Where a line of the records contains the word "aluValue", show that line.

(Extracted data entries)
= Beginning of Section =

-- ==== Sys2Proof/Machine/Arith8.lean ====
section
/-! DEFINITION. The 8-bit arithmetic and logic instructions (43_arith8.md R330 to R362). -/

namespace Sys2Proof.Machine

/-- The unit's function of `alu[y]`, on A, the operand and the old Cy (R330 to R352, R230). -/
def aluUnit (op : AluOp) (a x : Byte) (cy : Bool) : Packed 8 :=
  match op with
  | .add => add8 a x false
  | .adc => add8 a x cy
  | .sub => sub8 a x false
  | .sbc => sub8 a x cy
  | .and => and8 a x
  | .xor => xor8 a x
  | .or => or8 a x
  | .cp => sub8 a x false

/-- The flag policy of `alu[y]` (R230). -/
def aluPolicy (op : AluOp) : FlagPolicy :=
  match op with
  | .add => polAdd
  | .adc => polAdd
  | .sub => polSub
  | .sbc => polSub
  | .and => polAnd
  | .xor => polXor
  | .or => polOr
  | .cp => polSub

/-- What `alu[y]` leaves in A: its value, but `CP` discards it (R352). -/
def aluValue (op : AluOp) (a x : Byte) (cy : Bool) : Byte :=
  match op with
  | .cp => a
  | _ => (aluUnit op a x cy).value

/-- `alu[y]` of A with the operand `x`: A and the flags. -/
def aluOn (op : AluOp) (x : Byte) (s : State) : State :=
  setFlags (aluPolicy op) (aluUnit op s.regs.a x (flagC s.regs.f))
    (s.setReg8 .a (aluValue op s.regs.a x (flagC s.regs.f)))

/-- Register form (R330). -/
def aluReg (op : AluOp) (r : Reg8) (s : State) : State := advance 1 1 (aluOn op (s.reg8 r) s)

/-- Memory form (R330). -/
def aluAtHl (op : AluOp) (s : State) : State := advance 1 2 (aluOn op (readHl s) s)

/-- Immediate form (R330). -/
def aluImm (op : AluOp) (n : Byte) (s : State) : State := advance 2 2 (aluOn op n s)

/-- `w <- add(r8[y], 1, 0); r8[y] <- value(w)` (R355). -/
def incReg (r : Reg8) (s : State) : State :=
  let w := add8 (s.reg8 r) 1 false
  advance 1 1 (setFlags polInc w (s.setReg8 r w.value))

/-- `w <- add(BusRead(HL), 1, 0); BusWrite(HL, value(w))` (R356). -/
def incAtHl (s : State) : State :=
  let w := add8 (readHl s) 1 false
  advance 1 3 (setFlags polInc w (writeHl w.value s))

/-- `w <- sub(r8[y], 1, 0); r8[y] <- value(w)` (R357). -/
def decReg (r : Reg8) (s : State) : State :=
  let w := sub8 (s.reg8 r) 1 false
  advance 1 1 (setFlags polDec w (s.setReg8 r w.value))

/-- `w <- sub(BusRead(HL), 1, 0); BusWrite(HL, value(w))` (R358). -/
def decAtHl (s : State) : State :=
  let w := sub8 (readHl s) 1 false
  advance 1 3 (setFlags polDec w (writeHl w.value s))

/-- `w <- bcdAdjust(A, N, Hf, Cy); A <- value(w)` (R359). -/
def decimalAdjust (s : State) : State :=
  let w := bcdAdjust s.regs.a (flagN s.regs.f) (flagH s.regs.f) (flagC s.regs.f)
  advance 1 1 (setFlags polDaa w (s.setReg8 .a w.value))

/-- What takes the unit's place where R230 says "none": only the carry a `V` entry names. -/
def noUnit (cy : Bool) : Packed 8 := { value := 0, z := false, n := false, h := false, c := cy }

/-- `A <- complement8(A)` (R360). -/
def complementA (s : State) : State :=
  advance 1 1 (setFlags polCpl (noUnit false) (s.setReg8 .a (complement8 s.regs.a)))

/-- Carry set (R361). -/
def setCarry (s : State) : State := advance 1 1 (setFlags polScf (noUnit false) s)

/-- Carry complemented (R362). -/
def complementCarry (s : State) : State :=
  advance 1 1 (setFlags polCcf (noUnit (!flagC s.regs.f)) s)

/-! ## One meaning per row -/

/-- `INC B` (R355). -/
def execIncB (s : State) : Result := .next (incReg .b s)

/-- `DEC B` (R357). -/
def execDecB (s : State) : Result := .next (decReg .b s)

/-- `INC C` (R355). -/
def execIncC (s : State) : Result := .next (incReg .c s)

/-- `DEC C` (R357). -/
def execDecC (s : State) : Result := .next (decReg .c s)

/-- `INC D` (R355). -/
def execIncD (s : State) : Result := .next (incReg .d s)

/-- `DEC D` (R357). -/
def execDecD (s : State) : Result := .next (decReg .d s)

/-- `INC E` (R355). -/
def execIncE (s : State) : Result := .next (incReg .e s)

/-- `DEC E` (R357). -/
def execDecE (s : State) : Result := .next (decReg .e s)

/-- `INC H` (R355). -/
def execIncH (s : State) : Result := .next (incReg .h s)

/-- `DEC H` (R357). -/
def execDecH (s : State) : Result := .next (decReg .h s)

/-- `DAA` (R359). -/
def execDaa (s : State) : Result := .next (decimalAdjust s)

/-- `INC L` (R355). -/
def execIncL (s : State) : Result := .next (incReg .l s)

/-- `DEC L` (R357). -/
def execDecL (s : State) : Result := .next (decReg .l s)

/-- `CPL` (R360). -/
def execCpl (s : State) : Result := .next (complementA s)

/-- `INC (HL)` (R356). -/
def execIncAtHl (s : State) : Result := .next (incAtHl s)

/-- `DEC (HL)` (R358). -/
def execDecAtHl (s : State) : Result := .next (decAtHl s)

/-- `SCF` (R361). -/
def execScf (s : State) : Result := .next (setCarry s)

/-- `INC A` (R355). -/
def execIncA (s : State) : Result := .next (incReg .a s)

/-- `DEC A` (R357). -/
def execDecA (s : State) : Result := .next (decReg .a s)

/-- `CCF` (R362). -/
def execCcf (s : State) : Result := .next (complementCarry s)

/-- `ADD A,B` (R331). -/
def execAddAB (s : State) : Result := .next (aluReg .add .b s)

/-- `ADD A,C` (R331). -/
def execAddAC (s : State) : Result := .next (aluReg .add .c s)

/-- `ADD A,D` (R331). -/
def execAddAD (s : State) : Result := .next (aluReg .add .d s)

/-- `ADD A,E` (R331). -/
def execAddAE (s : State) : Result := .next (aluReg .add .e s)

/-- `ADD A,H` (R331). -/
def execAddAH (s : State) : Result := .next (aluReg .add .h s)

/-- `ADD A,L` (R331). -/
def execAddAL (s : State) : Result := .next (aluReg .add .l s)

/-- `ADD A,(HL)` (R332). -/
def execAddAAtHl (s : State) : Result := .next (aluAtHl .add s)

/-- `ADD A,A` (R331). -/
def execAddAA (s : State) : Result := .next (aluReg .add .a s)

/-- `ADC A,B` (R334). -/
def execAdcAB (s : State) : Result := .next (aluReg .adc .b s)

/-- `ADC A,C` (R334). -/
def execAdcAC (s : State) : Result := .next (aluReg .adc .c s)

/-- `ADC A,D` (R334). -/
def execAdcAD (s : State) : Result := .next (aluReg .adc .d s)

/-- `ADC A,E` (R334). -/
def execAdcAE (s : State) : Result := .next (aluReg .adc .e s)

/-- `ADC A,H` (R334). -/
def execAdcAH (s : State) : Result := .next (aluReg .adc .h s)

/-- `ADC A,L` (R334). -/
def execAdcAL (s : State) : Result := .next (aluReg .adc .l s)

/-- `ADC A,(HL)` (R335). -/
def execAdcAAtHl (s : State) : Result := .next (aluAtHl .adc s)

/-- `ADC A,A` (R334). -/
def execAdcAA (s : State) : Result := .next (aluReg .adc .a s)

/-- `SUB B` (R337). -/
def execSubB (s : State) : Result := .next (aluReg .sub .b s)

/-- `SUB C` (R337). -/
def execSubC (s : State) : Result := .next (aluReg .sub .c s)

/-- `SUB D` (R337). -/
def execSubD (s : State) : Result := .next (aluReg .sub .d s)

/-- `SUB E` (R337). -/
def execSubE (s : State) : Result := .next (aluReg .sub .e s)

/-- `SUB H` (R337). -/
def execSubH (s : State) : Result := .next (aluReg .sub .h s)

/-- `SUB L` (R337). -/
def execSubL (s : State) : Result := .next (aluReg .sub .l s)

/-- `SUB (HL)` (R338). -/
def execSubAtHl (s : State) : Result := .next (aluAtHl .sub s)

/-- `SUB A` (R337). -/
def execSubA (s : State) : Result := .next (aluReg .sub .a s)

/-- `SBC A,B` (R340). -/
def execSbcAB (s : State) : Result := .next (aluReg .sbc .b s)

/-- `SBC A,C` (R340). -/
def execSbcAC (s : State) : Result := .next (aluReg .sbc .c s)

/-- `SBC A,D` (R340). -/
def execSbcAD (s : State) : Result := .next (aluReg .sbc .d s)

/-- `SBC A,E` (R340). -/
def execSbcAE (s : State) : Result := .next (aluReg .sbc .e s)

/-- `SBC A,H` (R340). -/
def execSbcAH (s : State) : Result := .next (aluReg .sbc .h s)

/-- `SBC A,L` (R340). -/
def execSbcAL (s : State) : Result := .next (aluReg .sbc .l s)

/-- `SBC A,(HL)` (R341). -/
def execSbcAAtHl (s : State) : Result := .next (aluAtHl .sbc s)

/-- `SBC A,A` (R340). -/
def execSbcAA (s : State) : Result := .next (aluReg .sbc .a s)

/-- `AND B` (R343). -/
def execAndB (s : State) : Result := .next (aluReg .and .b s)

/-- `AND C` (R343). -/
def execAndC (s : State) : Result := .next (aluReg .and .c s)

/-- `AND D` (R343). -/
def execAndD (s : State) : Result := .next (aluReg .and .d s)

/-- `AND E` (R343). -/
def execAndE (s : State) : Result := .next (aluReg .and .e s)

/-- `AND H` (R343). -/
def execAndH (s : State) : Result := .next (aluReg .and .h s)

/-- `AND L` (R343). -/
def execAndL (s : State) : Result := .next (aluReg .and .l s)

/-- `AND (HL)` (R344). -/
def execAndAtHl (s : State) : Result := .next (aluAtHl .and s)

/-- `AND A` (R343). -/
def execAndA (s : State) : Result := .next (aluReg .and .a s)

/-- `XOR B` (R346). -/
def execXorB (s : State) : Result := .next (aluReg .xor .b s)

/-- `XOR C` (R346). -/
def execXorC (s : State) : Result := .next (aluReg .xor .c s)

/-- `XOR D` (R346). -/
def execXorD (s : State) : Result := .next (aluReg .xor .d s)

/-- `XOR E` (R346). -/
def execXorE (s : State) : Result := .next (aluReg .xor .e s)

/-- `XOR H` (R346). -/
def execXorH (s : State) : Result := .next (aluReg .xor .h s)

/-- `XOR L` (R346). -/
def execXorL (s : State) : Result := .next (aluReg .xor .l s)

/-- `XOR (HL)` (R347). -/
def execXorAtHl (s : State) : Result := .next (aluAtHl .xor s)

/-- `XOR A` (R346). -/
def execXorA (s : State) : Result := .next (aluReg .xor .a s)

/-- `OR B` (R349). -/
def execOrB (s : State) : Result := .next (aluReg .or .b s)

/-- `OR C` (R349). -/
def execOrC (s : State) : Result := .next (aluReg .or .c s)

/-- `OR D` (R349). -/
def execOrD (s : State) : Result := .next (aluReg .or .d s)

/-- `OR E` (R349). -/
def execOrE (s : State) : Result := .next (aluReg .or .e s)

/-- `OR H` (R349). -/
def execOrH (s : State) : Result := .next (aluReg .or .h s)

/-- `OR L` (R349). -/
def execOrL (s : State) : Result := .next (aluReg .or .l s)

/-- `OR (HL)` (R350). -/
def execOrAtHl (s : State) : Result := .next (aluAtHl .or s)

/-- `OR A` (R349). -/
def execOrA (s : State) : Result := .next (aluReg .or .a s)

/-- `CP B` (R352). -/
def execCpB (s : State) : Result := .next (aluReg .cp .b s)

/-- `CP C` (R352). -/
def execCpC (s : State) : Result := .next (aluReg .cp .c s)

/-- `CP D` (R352). -/
def execCpD (s : State) : Result := .next (aluReg .cp .d s)

/-- `CP E` (R352). -/
def execCpE (s : State) : Result := .next (aluReg .cp .e s)

/-- `CP H` (R352). -/
def execCpH (s : State) : Result := .next (aluReg .cp .h s)

/-- `CP L` (R352). -/
def execCpL (s : State) : Result := .next (aluReg .cp .l s)

/-- `CP (HL)` (R353). -/
def execCpAtHl (s : State) : Result := .next (aluAtHl .cp s)

/-- `CP A` (R352). -/
def execCpA (s : State) : Result := .next (aluReg .cp .a s)

/-- `ADD A,n8` (R333). -/
def execAddAN8 (n : Byte) (s : State) : Result := .next (aluImm .add n s)

/-- `ADC A,n8` (R336). -/
def execAdcAN8 (n : Byte) (s : State) : Result := .next (aluImm .adc n s)

/-- `SUB n8` (R339). -/
def execSubN8 (n : Byte) (s : State) : Result := .next (aluImm .sub n s)

/-- `SBC A,n8` (R342). -/
def execSbcAN8 (n : Byte) (s : State) : Result := .next (aluImm .sbc n s)

/-- `AND n8` (R345). -/
def execAndN8 (n : Byte) (s : State) : Result := .next (aluImm .and n s)

/-- `XOR n8` (R348). -/
def execXorN8 (n : Byte) (s : State) : Result := .next (aluImm .xor n s)

/-- `OR n8` (R351). -/
def execOrN8 (n : Byte) (s : State) : Result := .next (aluImm .or n s)

/-- `CP n8` (R354). -/
def execCpN8 (n : Byte) (s : State) : Result := .next (aluImm .cp n s)

end Sys2Proof.Machine
end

= End of Section =

* _Task result_:
def aluValue (op : AluOp) (a x : Byte) (cy : Bool) : Byte :=
    (s.setReg8 .a (aluValue op s.regs.a x (flagC s.regs.f)))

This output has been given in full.